◆ Your assignment:
Scan the entries below, and for each line that includes the word "engineReady", make a copy.

◆ Records supplied:
• • • •

/-- A supply fault before every step of Table 16.2 has finished (R415): rails and converters go off. The management port keeps answering
(R454). -/
def supplyFault (x : Plat × Dev) : Plat × Dev :=
  let p := x.1
  ({ p with
     sup := { p.sup with phase := .off, state := .normal, low := 0, okSamples := 0, ov := false },
     boot := { p.boot with fail := 3#8, rails := 0, engOn := 0, snPerst := 0xF#4, link := .down, hubFail := 0, dieFail := 0,
                           selfRefresh := false, restartWaits := false } }, coldDev x.2)

/-- Every step of Table 16.2 has finished: it ends 45 ms after power-good. (DEDUCED: LOG 87.) -/
def staggerDone (p : Plat) : Bool := p.sup.phase == .up && decide (4500000 ≤ p.now)

/-- A trip, or what acts as one, has shut the part down (R421, R425). -/
def tripped (p : Plat) : Bool := p.therm.trip || p.therm.alertRoot

/-! ### VIN (R409, R411) -/

/-- SUPPLY_STAT.OV and its events. -/
def overVoltage (mv : Nat) (x : Plat × Dev) : Plat × Dev :=
  let p := x.1
  let ov := decide (60000 < mv)
  if ov = p.sup.ov then x
  else ({ p with sup := { p.sup with ov := ov } }, supplyEvent p.now (if ov then 3 else 4) x.2)

/-- Ride-through: entered at the first sample below 40 V, left at the first at or above it. -/
def rideThrough (mv : Nat) (x : Plat × Dev) : Plat × Dev :=
  let p := x.1
  if p.sup.state = .normal ∧ mv < 40000 then
    ({ p with sup := { p.sup with state := .rideThrough, rideSince := p.now } }, supplyEvent p.now 0 x.2)
  else if p.sup.state = .rideThrough ∧ 40000 ≤ mv then
    ({ p with sup := { p.sup with state := .normal } }, supplyEvent p.now 1 x.2)
  else x

/-- A sample in a running part: two in a row below 36 V fail the supply; a power-failed part only waits for 40 V to restart. -/
def sampleUp (mv : Nat) (x : Plat × Dev) : Plat × Dev :=
  let y := overVoltage mv x
  if y.1.sup.state = .powerFailed then
    (if y.1.boot.restartWaits && decide (40000 ≤ mv) then (restart y.1, y.2) else y)
  else
    let z := rideThrough mv y
    let n := if mv < 36000 then z.1.sup.low + 1 else 0
    let z1 := ({ z.1 with sup := { z.1.sup with low := n } }, z.2)
    if n ≥ 2 then powerFail z1 else z1

/-- What a sample does (Table 16.1). A power-fail condition during a trip changes nothing (R425). -/
def vinStep (mv : Nat) (warn : Bool) (x : Plat × Dev) : Plat × Dev :=
  if mv < 30000 then goOff mv warn x
  else
    let p := x.1
    let good := decide (40000 ≤ mv) && !warn
    let p1 := { p with sup := { p.sup with vin := BitVec.ofNat 32 mv, warn := warn, okSamples := if good then p.sup.okSamples + 1 else 0 } }
    if tripped p || p.mgmt.dumped || p.sup.phase == .off then (p1, x.2)
    else if !staggerDone p && (decide (mv < 36000) || warn) then supplyFault (p1, x.2)
    else if p.sup.phase == .up then sampleUp mv (p1, x.2)
    else (p1, x.2)

/-- VIN_SAMPLE (R409): above 80 V nothing is promised. -/
def execVinSample (mv : Nat) (warn : Bool) (s : State) : Out :=
  if 80000 < mv then .fault .beyondAbsoluteMaximum else onBoth s (vinStep mv warn)

/-- RIDE_THROUGH_EXPIRY (R411): 10 ms without a sample at or above 40 V. (DEDUCED: LOG 90.) -/
def execRideThroughExpiry (s : State) : Out :=
  onBoth s (fun x =>
    if x.1.alive && x.1.sup.state == .rideThrough && decide (x.1.sup.rideSince + 1000000 ≤ x.1.now) then powerFail x else x)

/-- PWR_WARN_ASSERT (R411, R415): held for 1 µs. -/
def execPwrWarnAssert (s : State) : Out :=
  onBoth s (fun x =>
    let p := { x.1 with sup := { x.1.sup with warn := true, okSamples := 0 } }
    if tripped p || p.mgmt.dumped || p.sup.phase == .off then (p, x.2)
    else if !staggerDone p then supplyFault (p, x.2)
    else if p.sup.state == .powerFailed then (p, x.2)
    else powerFail (p, x.2))

/-! ### Power-up and bring-up (R414, R415, R456) -/

/-- POWER_UP: VIN has risen through 40 V; after a supply fault it must have stayed there for 10 ms. -/
def execPowerUp (s : State) : Out :=
  onPlat s (fun p =>
    if p.sup.phase == .off && decide (40000 ≤ p.sup.vin.toNat) && !tripped p && !p.mgmt.dumped &&
        (p.boot.fail != 3#8 || decide (10000 ≤ p.sup.okSamples)) then
      { p with sup := { p.sup with phase := .starting }, clk := {}, boot := { p.boot with stage := 0#8, fail := 0#8 } }
    else p)

/-- POWER_GOOD: ROOT locks, ELAPSED and CYCLE start from zero, TEST_MODE is sampled (R455); without REFCLK the lock is tried again. -/
def execPowerGood (testMode refclkOk : Bool) (s : State) : Out :=
  onPlat s (fun p =>
    if p.sup.phase != .starting then p
    else if !refclkOk then { p with boot := { p.boot with fail := 2#8 } }
    else { p with sup := { p.sup with phase := .up }, clk := {},
                  boot := { p.boot with stage := 1#8, fail := 0#8, testMode := testMode } })

/-- The dies whose hub failed. -/
def hubDies (h : BitVec 4) : BitVec 16 :=
  BitVec.ofNat 16 ((List.range 16).foldl (fun a d => if h.toNat.testBit (d / 4) then a + 2 ^ d else a) 0)

/-- Reach-die work is over: every die has its rails or has failed, and no channel trains any more. -/
def diesDone (x : Plat × Dev) : Bool :=
  (x.1.boot.rails ||| x.1.boot.dieFail ||| hubDies x.1.boot.hubFail) == 0xFFFF#16 &&
    !x.2.near.chans.any (fun e => e.2.retraining == some .powerUp)

/-- Stage 4 (R18, R20, R21, R278): what self-test found is repaired and burned and posts nothing, each tile
a failure-class event (R361); failed hubs and dies are unavailable, and
their channels leave MEM_CAP. (DEDUCED: LOG 108.) -/
def loadGeometry (res : SelfTestResult) (x : Plat × Dev) : Plat × Dev :=
  let p := x.1
  let d := x.2
  let ts := (res.tiles.filter (sound d)).eraseDups
  let fail := p.boot.dieFail ||| res.dieFail
  let g1 := { d.geom with repairs := d.geom.repairs ++ ts,
                          failed := (ts.map (fun t => physNum t.1 t.2.1 t.2.2)).reverse ++ d.geom.failed }
  let g2 := { applyRepairs (fun _ => true) g1 with
    dieAvail := ~~~(fail ||| hubDies p.boot.hubFail), quadAvail := ~~~ p.boot.hubFail }
  let gone := bitsOf 4 p.boot.hubFail.toNat
  let d1 := gone.foldl (fun d q => modQuad q (fun y => { y with state := .unavailable }) d) { d with geom := g2 }
  ({ p with boot := { p.boot with dieFail := fail } },
    failureEvents p.now ts.length (onNear (fun n => { n with memCap := BitVec.ofNat 40 (capacity d1) }) d1))

/-- A stage begins (Table 18.4). -/
def beginStage (n : Nat) (x : Plat × Dev) : Plat × Dev := ({ x.1 with boot := { x.1.boot with stage := BitVec.ofNat 8 n } }, x.2)

/-- The time after power-good at which a stage begins, in ELAPSED ticks. -/
def stageAt : Nat → Nat
  | 2 => 100000 | 3 => 2000000 | 4 => 4250000 | _ => 5000000

/-- A stage's work: hub self-test and the boot ROM in stage 2 (a failed hub 0 stops the part there), geometry in stage 4, release of
SNq_PERST# and, with PERST# high, Detect in stage 5. (DEDUCED: LOG 89.) -/
def stageWork (n : Nat) (res : SelfTestResult) (x : Plat × Dev) : Plat × Dev :=
  let p := x.1
  let setBoot (f : Boot → Boot) : Plat := { p with boot := f p.boot }
  match n with
  | 2 =>
    if res.hubFail.toNat.testBit 0 then (setBoot (fun b => { b with hubFail := res.hubFail, fail := 1#8 }), x.2)
    else
      let d := bootRom p.now false x.2
      (setBoot (fun b => { b with hubFail := res.hubFail, fail := if d.fw.recovery then 4#8 else b.fail }), d)
  | 4 => loadGeometry res x
  | 5 => (setBoot (fun b => { b with snPerst := 0#4, link := if b.perst then b.link else .detect }), x.2)
  | _ => x

/-- BRINGUP_STAGE (R456): stages 2 to 5 in order, each at its time; stage 4 when the Reach-die work is over; none after hub 0 has failed. -/
def execBringupStage (stage : Nat) (res : SelfTestResult) (s : State) : Out :=
  onBoth s (fun x =>
    let p := x.1
    if p.alive && decide (2 ≤ stage) && decide (stage ≤ 5) && p.boot.stage.toNat + 1 == stage && decide (stageAt stage ≤ p.now) &&
        p.boot.fail != 1#8 && (stage != 4 || diesDone x) then
      stageWork stage res (beginStage stage x)
    else x)

/-- A Reach die's rails ramp (Table 16.2, steps 4 and 5): its channels train and zero-fill; a rail that fails leaves the die unpowered
(R415). -/
def rampDie (die : Nat) (ok : Bool) (x : Plat × Dev) : Plat × Dev :=
  let p := x.1
  let b := BitVec.ofNat 16 (2 ^ die)
  if ok then
    ({ p with boot := { p.boot with rails := p.boot.rails ||| b } },
      (upFrom (64 * die) 64).foldl (fun d g =>
        if (chanAt d g).state = .mappedOut then d else modChan g (fun c => { c with retraining := some .powerUp }) d) x.2)
  else ({ p with boot := { p.boot with dieFail := p.boot.dieFail ||| b } }, x.2)

/-- The dies below have ramped or failed: at most one ramps at a time (R414). -/
def diesBelow (p : Plat) (die : Nat) : Bool :=
  (List.range die).all (fun k => (p.boot.rails ||| p.boot.dieFail).toNat.testBit k)

/-- An Outfall engine may power up: in order, its hub is sound, every DRAM die has been initialised (R414, R21). (DEDUCED: LOG 88.) -/
def engineReady (x : Plat × Dev) (e : Nat) : Bool :=
  let p := x.1
  let lost (k : Nat) : Bool := p.boot.hubFail.toNat.testBit (k / 3)
  !lost e && (List.range e).all (fun k => lost k || p.boot.engOn.toNat.testBit k) && diesDone x

/-- POWER_UP_STAGGER (R414, R458). -/
def execPowerUpStagger (step : StaggerStep) (s : State) : Out :=
  onBoth s (fun x =>
    let p := x.1
    match step with
    | .reach die ok =>
      if p.alive && decide (die < 16) && decide (200000 * die ≤ p.now) && diesBelow p die &&
          !(p.boot.rails ||| p.boot.dieFail).toNat.testBit die then rampDie die ok x
      else x
    | .engine e =>
      if p.serving && decide (e < 12) && decide (3400000 + 100000 * e ≤ p.now) && !p.boot.engOn.toNat.testBit e && engineReady x e then
        ({ p with boot := { p.boot with engOn := p.boot.engOn ||| BitVec.ofNat 12 (2 ^ e) } }, x.2)
      else x)

/-! ### The clock divider and gating (R420, R417) -/

/-- CLK_STAT.CAUSE (Table 16.7a): from bit 0 up, heat of Reach dies or hubs, of DRAM dies, 1 ms power, PWR_LIMIT, current, droop of the
bus, power fail. -/
def causesOf (p : Plat) (m : PowerMeas) : BitVec 7 :=
  let b (c : Bool) (n : Nat) : Nat := if c then 2 ^ n else 0
  BitVec.ofNat 7 (b (p.therm.stretchReach != 0 || p.therm.stretchHub != 0) 0 + b (p.therm.stretchDram != 0) 1 +
    b (decide (8500000 < m.p1ms)) 2 + b (decide (p.sup.pwrLimit.toNat * 1000 < m.p1s)) 3 + b (decide (212000 < m.iin)) 4 +
    b (decide (m.vbus < 5700)) 5 + b (p.sup.state == .powerFailed) 6)

/-- The current limit, the 1 ms limit or PWR_LIMIT holds. -/
def electric (c : BitVec 7) : Bool := (c &&& 0x1C#7) != 0#7

/-- The rule of R420: the new D, and the clock with the times of what was done. -/
def divRule (now : Nat) (c : BitVec 7) (k : Clk) : Nat × Clk :=
  if c.toNat.testBit 6 then (24, k)
  else if c.toNat.testBit 5 then (min (k.div + 1) 24, k)
  else if electric c then
    (if k.lastElec + 1000 ≤ now then (min (k.div + 1) 24, { k with lastElec := now }) else (k.div, k))
  else if (c &&& 3#7) != 0#7 then
    (if k.lastTherm + 10000 ≤ now then (min (k.div + 1) 24, { k with lastTherm := now }) else (k.div, k))
  else if k.lastCause + 100000 ≤ now ∧ k.lastLower + 100000 ≤ now ∧ 6 < k.div then (k.div - 1, { k with lastLower := now })
  else (k.div, k)

/-- Once a second. -/
def ripeSecond (now : Nat) (t : Option Nat) : Bool := match t with | none => true | some u => decide (u + 100000000 ≤ now)

/-- SUPPLY_EVENT kinds 5 and 6: a limit becomes the cause of a stretch (R428). (DEDUCED: LOG 91.) -/
def limitEvents (now : Nat) (old new : BitVec 7) (x : Plat × Dev) : Plat × Dev :=
  let acts := electric new && (new &&& 0x60#7) == 0#7
  let was5 := (old &&& 0x14#7) != 0#7
  let is5 := (new &&& 0x14#7) != 0#7
  let k := x.1.clk
  let y := if acts && is5 && !was5 && ripeSecond now k.lastKind5 then
      ({ x.1 with clk := { k with lastKind5 := some now } }, supplyEvent now 5 x.2) else x
  let k1 := y.1.clk
  if acts && new.toNat.testBit 3 && !old.toNat.testBit 3 && ripeSecond now k1.lastKind6 then
    ({ y.1 with clk := { k1 with lastKind6 := some now } }, supplyEvent now 6 y.2)
  else y

/-- Arrays that wait for their gating grant: logical tile number, array, physical tile, in grant order (R417). (DEDUCED: LOG 92.) -/
def wantGate (d : Dev) : List (Nat × Nat × Nat) :=
  let l := d.tiles.flatMap (fun e =>
    let t := e.2
    if t.phase != .idle && (graphAt d t.handle).powerClass == 1 then
      (if t.passA.isEmpty && !t.gated.toNat.testBit 0 then [(t.number, 0, e.1)] else []) ++
        (if t.passB.isEmpty && !t.gated.toNat.testBit 1 then [(t.number, 1, e.1)] else [])
    else [])
  l.mergeSort (fun a b => decide (a.1 < b.1 ∨ (a.1 = b.1 ∧ a.2.1 ≤ b.2.1)))

/-- The grants of one tick: at most 32 arrays. -/
def grantGates (d : Dev) : Dev :=
  ((wantGate d).take 32).foldl (fun d w =>
    { d with tiles := tmod {} d.tiles w.2.2 (fun t => { t with gated := t.gated ||| BitVec.ofNat 2 (2 ^ w.2.1) }) }) d

/-- What the platform manager does in an ELAPSED tick. -/
def clockTick (m : PowerMeas) (x : Plat × Dev) : Plat × Dev :=
  let p := x.1
  let now := p.now
  let c := causesOf p m
  let r := divRule now c p.clk
  let k := { r.2 with cause := c, lastCause := if c = 0#7 then r.2.lastCause else now, updAt := some now }
  let p1 := { p with
    clk := k, sup := { p.sup with vbus := m.vbus, iin := m.iin, p1ms := m.p1ms, p1s := m.p1s, energy := m.energy } }
  let y := showDiv (setDiv r.1 (limitEvents now p.clk.cause c (p1, x.2)))
  (y.1, grantGates y.2)

/-- CLOCK_DIVIDER_UPDATE (R420, R417), once in each ELAPSED tick. -/
def execClockDividerUpdate (meas : PowerMeas) (s : State) : Out :=
  onBoth s (fun x => if x.1.alive && x.1.clk.updAt != some x.1.now then clockTick meas x else x)

/-! ### Heat (R423 to R425, R284) -/

/-- An action that starts at or above one temperature and ends below another, in °C. -/
def hyst (old : Bool) (t : Int) (rise clear : Nat) : Bool :=
  if t ≥ 16 * (rise : Int) then true else if t < 16 * (clear : Int) then false else old

/-- The same for the dies of a kind. -/
def hystBits (n : Nat) (old : BitVec n) (l : List Int) (rise clear : Nat) : BitVec n :=
  BitVec.ofNat n ((List.range n).foldl (fun a i => if hyst (old.toNat.testBit i) (l.getD i 0) rise clear then a + 2 ^ i else a) 0)

/-- THERMAL_ALERT for each die whose alert is new: kind 0 Reach, 1 DRAM. -/
def thermalAlerts (now kind n : Nat) (old new : BitVec n) (l : List Int) (d : Dev) : Dev :=
  (bitsOf n (new &&& ~~~old).toNat).foldl (fun d i =>
    postEvent now 0x0060 (natLe 1 kind ++ natLe 1 i ++ natLe 2 ((l.getD i 0 / 16) % 65536).toNat) d) d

• • • •

◆ Output of the exercise:
def engineReady (x : Plat × Dev) (e : Nat) : Bool :=
      if p.serving && decide (e < 12) && decide (3400000 + 100000 * e ≤ p.now) && !p.boot.engOn.toNat.testBit e && engineReady x e then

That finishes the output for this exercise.